**To do:** Among the entries, which lines carry the string "tripCount"? Copy every one.

(Extracted records)
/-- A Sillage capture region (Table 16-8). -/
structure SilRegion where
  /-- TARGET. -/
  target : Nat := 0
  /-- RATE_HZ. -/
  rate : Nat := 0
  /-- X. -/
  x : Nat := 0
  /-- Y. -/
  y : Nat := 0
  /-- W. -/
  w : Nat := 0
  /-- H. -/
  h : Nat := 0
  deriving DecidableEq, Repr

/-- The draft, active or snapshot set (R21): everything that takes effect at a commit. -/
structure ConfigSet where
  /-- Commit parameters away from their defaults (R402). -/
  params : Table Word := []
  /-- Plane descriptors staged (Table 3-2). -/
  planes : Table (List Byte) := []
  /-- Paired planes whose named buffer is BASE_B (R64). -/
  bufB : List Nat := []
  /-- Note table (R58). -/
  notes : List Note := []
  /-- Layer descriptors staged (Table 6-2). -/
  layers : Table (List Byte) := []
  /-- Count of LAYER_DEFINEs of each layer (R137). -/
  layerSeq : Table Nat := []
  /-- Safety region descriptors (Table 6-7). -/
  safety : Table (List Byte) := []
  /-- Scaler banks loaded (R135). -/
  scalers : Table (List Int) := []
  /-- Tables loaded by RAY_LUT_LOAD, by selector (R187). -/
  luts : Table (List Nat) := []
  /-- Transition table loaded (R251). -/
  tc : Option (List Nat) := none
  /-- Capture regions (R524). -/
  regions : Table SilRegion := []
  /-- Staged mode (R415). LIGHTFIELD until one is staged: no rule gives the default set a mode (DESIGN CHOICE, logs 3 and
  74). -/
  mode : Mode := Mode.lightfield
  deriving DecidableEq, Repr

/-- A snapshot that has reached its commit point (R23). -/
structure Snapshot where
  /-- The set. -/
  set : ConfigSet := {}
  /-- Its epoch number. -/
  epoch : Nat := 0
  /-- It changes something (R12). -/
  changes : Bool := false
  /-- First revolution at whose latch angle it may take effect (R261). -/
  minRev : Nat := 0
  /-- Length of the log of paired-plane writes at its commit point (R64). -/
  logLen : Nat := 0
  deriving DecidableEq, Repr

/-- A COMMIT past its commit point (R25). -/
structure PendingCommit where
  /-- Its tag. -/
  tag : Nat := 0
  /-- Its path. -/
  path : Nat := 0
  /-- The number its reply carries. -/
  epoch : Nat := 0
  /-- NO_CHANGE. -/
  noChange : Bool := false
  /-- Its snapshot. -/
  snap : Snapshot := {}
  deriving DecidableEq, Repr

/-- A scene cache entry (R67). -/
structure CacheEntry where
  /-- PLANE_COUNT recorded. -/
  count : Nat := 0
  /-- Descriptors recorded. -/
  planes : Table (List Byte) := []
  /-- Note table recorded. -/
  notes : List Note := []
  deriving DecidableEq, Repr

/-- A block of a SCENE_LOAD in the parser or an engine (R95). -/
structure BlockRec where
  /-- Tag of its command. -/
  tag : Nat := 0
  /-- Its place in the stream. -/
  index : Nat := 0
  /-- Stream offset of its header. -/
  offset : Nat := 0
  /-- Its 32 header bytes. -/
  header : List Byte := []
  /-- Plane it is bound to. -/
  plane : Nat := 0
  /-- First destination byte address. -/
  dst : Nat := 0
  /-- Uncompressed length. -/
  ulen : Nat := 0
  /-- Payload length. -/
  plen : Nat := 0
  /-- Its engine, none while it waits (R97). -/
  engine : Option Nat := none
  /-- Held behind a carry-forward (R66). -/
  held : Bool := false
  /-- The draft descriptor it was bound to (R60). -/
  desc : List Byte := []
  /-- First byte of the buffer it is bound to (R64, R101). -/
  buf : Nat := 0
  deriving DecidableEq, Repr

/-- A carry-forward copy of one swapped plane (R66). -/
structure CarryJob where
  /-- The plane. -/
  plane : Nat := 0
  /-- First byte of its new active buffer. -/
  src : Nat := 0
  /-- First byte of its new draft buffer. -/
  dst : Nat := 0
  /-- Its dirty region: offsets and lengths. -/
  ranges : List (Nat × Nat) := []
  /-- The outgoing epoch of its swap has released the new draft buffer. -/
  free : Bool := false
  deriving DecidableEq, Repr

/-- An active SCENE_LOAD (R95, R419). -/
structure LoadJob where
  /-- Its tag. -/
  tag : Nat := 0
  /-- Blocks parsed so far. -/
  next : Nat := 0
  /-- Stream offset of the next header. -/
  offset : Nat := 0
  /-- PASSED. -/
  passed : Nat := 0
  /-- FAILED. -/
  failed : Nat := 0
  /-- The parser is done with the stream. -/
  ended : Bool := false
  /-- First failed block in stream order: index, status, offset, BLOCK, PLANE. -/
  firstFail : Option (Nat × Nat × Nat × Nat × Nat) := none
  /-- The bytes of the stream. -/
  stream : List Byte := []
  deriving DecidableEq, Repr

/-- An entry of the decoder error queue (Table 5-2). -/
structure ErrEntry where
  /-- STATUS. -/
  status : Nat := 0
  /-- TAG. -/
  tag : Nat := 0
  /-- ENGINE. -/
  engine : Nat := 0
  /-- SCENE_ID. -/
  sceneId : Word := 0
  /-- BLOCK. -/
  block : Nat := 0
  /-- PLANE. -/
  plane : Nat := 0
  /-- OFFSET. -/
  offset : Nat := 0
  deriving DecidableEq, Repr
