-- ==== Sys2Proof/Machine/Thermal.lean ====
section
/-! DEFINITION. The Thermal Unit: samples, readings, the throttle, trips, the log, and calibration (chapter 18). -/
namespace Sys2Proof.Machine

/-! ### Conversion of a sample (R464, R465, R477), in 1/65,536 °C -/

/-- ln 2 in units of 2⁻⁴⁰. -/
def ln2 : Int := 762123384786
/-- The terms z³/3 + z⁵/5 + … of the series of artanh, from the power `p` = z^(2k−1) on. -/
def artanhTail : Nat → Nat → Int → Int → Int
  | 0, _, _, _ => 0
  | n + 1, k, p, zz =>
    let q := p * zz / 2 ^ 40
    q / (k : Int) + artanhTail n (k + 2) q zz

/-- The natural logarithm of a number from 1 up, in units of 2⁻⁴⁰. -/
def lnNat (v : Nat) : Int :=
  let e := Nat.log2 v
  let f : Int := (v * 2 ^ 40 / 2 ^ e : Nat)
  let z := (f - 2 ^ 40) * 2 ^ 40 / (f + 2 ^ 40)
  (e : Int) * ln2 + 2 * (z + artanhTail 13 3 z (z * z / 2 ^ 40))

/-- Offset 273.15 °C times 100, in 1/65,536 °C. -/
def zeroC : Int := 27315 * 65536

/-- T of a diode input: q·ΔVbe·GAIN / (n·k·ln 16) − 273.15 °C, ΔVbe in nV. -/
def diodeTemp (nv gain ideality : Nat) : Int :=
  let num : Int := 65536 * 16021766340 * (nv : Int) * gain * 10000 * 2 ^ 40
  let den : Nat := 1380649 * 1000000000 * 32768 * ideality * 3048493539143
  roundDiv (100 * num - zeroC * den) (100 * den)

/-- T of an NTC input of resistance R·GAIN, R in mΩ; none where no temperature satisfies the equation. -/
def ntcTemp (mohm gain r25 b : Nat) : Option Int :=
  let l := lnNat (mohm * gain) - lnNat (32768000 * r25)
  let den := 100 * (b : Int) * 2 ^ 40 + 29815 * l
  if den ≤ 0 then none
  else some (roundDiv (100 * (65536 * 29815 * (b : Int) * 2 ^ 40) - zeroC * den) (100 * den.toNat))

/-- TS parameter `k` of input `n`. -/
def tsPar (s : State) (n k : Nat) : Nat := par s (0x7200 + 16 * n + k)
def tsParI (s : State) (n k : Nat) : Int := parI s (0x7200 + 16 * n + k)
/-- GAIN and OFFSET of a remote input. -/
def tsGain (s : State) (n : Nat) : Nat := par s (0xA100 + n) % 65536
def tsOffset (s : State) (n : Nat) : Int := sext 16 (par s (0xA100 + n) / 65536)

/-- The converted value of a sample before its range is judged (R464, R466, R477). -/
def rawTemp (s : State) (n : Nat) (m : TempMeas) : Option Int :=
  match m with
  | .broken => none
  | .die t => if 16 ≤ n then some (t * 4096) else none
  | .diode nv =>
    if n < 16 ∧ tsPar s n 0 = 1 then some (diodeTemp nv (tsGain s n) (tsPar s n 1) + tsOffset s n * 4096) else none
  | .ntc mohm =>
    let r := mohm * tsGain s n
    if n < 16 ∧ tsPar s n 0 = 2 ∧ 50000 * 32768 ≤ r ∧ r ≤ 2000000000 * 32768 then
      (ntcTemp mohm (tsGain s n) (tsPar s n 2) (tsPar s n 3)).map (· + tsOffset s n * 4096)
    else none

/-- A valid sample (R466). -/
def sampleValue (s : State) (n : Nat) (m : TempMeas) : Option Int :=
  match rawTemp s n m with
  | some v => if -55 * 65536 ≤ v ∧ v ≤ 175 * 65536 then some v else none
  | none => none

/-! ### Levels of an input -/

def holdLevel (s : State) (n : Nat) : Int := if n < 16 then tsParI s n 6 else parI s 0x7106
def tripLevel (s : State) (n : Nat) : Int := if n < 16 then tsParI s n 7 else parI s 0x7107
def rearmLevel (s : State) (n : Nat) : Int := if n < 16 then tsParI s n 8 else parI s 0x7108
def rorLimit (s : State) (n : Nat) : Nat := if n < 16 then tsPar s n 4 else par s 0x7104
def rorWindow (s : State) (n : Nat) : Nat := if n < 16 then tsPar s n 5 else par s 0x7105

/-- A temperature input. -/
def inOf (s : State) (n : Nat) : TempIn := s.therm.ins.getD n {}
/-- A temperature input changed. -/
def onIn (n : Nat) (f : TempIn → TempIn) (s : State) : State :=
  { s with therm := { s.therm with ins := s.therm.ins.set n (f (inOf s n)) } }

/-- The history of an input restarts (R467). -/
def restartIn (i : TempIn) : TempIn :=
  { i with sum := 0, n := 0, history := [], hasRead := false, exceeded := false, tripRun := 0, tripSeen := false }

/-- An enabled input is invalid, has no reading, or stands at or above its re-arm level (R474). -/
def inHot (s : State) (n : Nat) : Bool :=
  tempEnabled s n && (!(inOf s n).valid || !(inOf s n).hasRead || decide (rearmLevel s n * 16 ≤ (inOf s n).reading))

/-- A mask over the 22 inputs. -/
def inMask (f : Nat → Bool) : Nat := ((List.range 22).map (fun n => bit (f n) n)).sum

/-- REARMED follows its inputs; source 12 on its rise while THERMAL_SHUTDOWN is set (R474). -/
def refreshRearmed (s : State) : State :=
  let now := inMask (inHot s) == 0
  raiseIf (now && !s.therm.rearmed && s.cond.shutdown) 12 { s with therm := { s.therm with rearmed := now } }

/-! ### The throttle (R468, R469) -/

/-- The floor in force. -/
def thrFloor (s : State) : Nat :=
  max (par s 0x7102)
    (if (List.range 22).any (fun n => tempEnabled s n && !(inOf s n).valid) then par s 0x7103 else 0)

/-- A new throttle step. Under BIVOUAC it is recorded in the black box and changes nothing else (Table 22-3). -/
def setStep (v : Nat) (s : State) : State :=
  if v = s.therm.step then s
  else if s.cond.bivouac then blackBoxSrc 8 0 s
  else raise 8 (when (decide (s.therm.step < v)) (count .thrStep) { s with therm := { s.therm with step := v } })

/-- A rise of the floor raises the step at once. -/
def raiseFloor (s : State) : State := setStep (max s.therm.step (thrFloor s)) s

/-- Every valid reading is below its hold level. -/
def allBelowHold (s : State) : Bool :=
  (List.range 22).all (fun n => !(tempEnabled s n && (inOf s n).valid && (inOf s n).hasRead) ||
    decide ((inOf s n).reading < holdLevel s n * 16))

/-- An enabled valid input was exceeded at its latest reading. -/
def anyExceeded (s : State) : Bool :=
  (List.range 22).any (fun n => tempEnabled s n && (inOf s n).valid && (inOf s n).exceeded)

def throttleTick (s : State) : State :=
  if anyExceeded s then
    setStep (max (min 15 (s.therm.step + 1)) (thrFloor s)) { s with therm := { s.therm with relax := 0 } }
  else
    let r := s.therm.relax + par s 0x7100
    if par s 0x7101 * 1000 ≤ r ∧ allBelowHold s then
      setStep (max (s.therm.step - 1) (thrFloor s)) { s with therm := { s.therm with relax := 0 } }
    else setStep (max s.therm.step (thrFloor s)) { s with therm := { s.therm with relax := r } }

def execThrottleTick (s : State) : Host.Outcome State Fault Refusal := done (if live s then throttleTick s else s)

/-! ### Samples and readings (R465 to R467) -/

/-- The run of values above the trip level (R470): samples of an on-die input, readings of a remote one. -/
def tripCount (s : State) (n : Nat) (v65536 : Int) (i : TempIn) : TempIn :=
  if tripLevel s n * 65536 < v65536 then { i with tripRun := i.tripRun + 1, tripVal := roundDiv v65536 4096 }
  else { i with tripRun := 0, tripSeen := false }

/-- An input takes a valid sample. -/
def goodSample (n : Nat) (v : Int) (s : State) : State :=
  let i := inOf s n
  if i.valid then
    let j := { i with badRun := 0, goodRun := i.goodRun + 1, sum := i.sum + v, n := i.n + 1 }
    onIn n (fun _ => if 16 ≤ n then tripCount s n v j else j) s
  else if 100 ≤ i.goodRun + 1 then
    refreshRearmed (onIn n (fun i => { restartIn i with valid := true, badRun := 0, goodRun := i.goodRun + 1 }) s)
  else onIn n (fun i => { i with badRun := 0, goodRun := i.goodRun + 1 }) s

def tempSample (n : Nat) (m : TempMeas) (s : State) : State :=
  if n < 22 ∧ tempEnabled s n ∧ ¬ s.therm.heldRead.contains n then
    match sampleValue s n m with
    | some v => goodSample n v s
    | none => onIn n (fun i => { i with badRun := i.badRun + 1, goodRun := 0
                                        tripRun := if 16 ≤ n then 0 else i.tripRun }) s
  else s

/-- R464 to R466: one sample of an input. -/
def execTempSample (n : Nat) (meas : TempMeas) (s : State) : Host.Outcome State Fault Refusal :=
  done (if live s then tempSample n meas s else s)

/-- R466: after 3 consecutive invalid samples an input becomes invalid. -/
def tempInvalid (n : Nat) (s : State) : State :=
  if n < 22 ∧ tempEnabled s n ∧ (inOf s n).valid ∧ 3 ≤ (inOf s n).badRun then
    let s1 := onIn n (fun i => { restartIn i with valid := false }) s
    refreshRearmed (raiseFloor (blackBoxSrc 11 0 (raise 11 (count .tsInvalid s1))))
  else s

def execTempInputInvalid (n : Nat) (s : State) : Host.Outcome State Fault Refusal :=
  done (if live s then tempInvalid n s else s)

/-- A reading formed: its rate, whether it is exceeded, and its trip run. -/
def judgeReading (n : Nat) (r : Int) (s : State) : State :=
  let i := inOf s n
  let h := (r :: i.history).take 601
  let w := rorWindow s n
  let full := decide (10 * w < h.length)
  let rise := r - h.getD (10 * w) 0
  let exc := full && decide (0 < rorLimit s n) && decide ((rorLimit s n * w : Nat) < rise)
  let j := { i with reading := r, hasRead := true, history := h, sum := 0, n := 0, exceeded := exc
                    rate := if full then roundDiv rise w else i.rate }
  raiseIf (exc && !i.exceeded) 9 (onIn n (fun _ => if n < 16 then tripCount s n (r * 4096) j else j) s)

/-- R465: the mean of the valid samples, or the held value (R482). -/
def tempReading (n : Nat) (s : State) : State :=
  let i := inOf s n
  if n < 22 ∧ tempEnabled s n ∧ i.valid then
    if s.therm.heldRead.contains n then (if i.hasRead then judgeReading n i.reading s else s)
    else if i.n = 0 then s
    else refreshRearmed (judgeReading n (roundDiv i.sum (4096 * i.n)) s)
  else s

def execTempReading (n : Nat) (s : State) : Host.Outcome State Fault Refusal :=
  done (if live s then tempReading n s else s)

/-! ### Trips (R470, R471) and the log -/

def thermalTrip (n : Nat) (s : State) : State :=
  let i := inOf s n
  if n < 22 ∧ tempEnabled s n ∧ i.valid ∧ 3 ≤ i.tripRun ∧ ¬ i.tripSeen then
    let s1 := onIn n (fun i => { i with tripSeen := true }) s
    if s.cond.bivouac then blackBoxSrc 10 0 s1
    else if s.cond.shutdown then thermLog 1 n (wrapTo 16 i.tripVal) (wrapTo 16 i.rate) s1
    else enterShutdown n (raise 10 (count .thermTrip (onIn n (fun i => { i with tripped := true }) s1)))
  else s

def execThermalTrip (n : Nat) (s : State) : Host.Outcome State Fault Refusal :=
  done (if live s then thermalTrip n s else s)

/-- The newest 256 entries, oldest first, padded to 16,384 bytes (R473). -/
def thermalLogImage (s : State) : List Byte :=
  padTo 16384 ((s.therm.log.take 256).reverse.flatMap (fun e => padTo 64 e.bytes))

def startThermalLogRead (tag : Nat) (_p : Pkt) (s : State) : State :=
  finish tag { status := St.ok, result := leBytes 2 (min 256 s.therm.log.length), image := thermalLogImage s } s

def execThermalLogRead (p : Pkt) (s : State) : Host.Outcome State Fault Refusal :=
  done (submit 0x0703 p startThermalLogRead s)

**Answer to the problem:**
def tripCount (s : State) (n : Nat) (v65536 : Int) (i : TempIn) : TempIn :=
    onIn n (fun _ => if 16 ≤ n then tripCount s n v j else j) s
  raiseIf (exc && !i.exceeded) 9 (onIn n (fun _ => if n < 16 then tripCount s n (r * 4096) j else j) s)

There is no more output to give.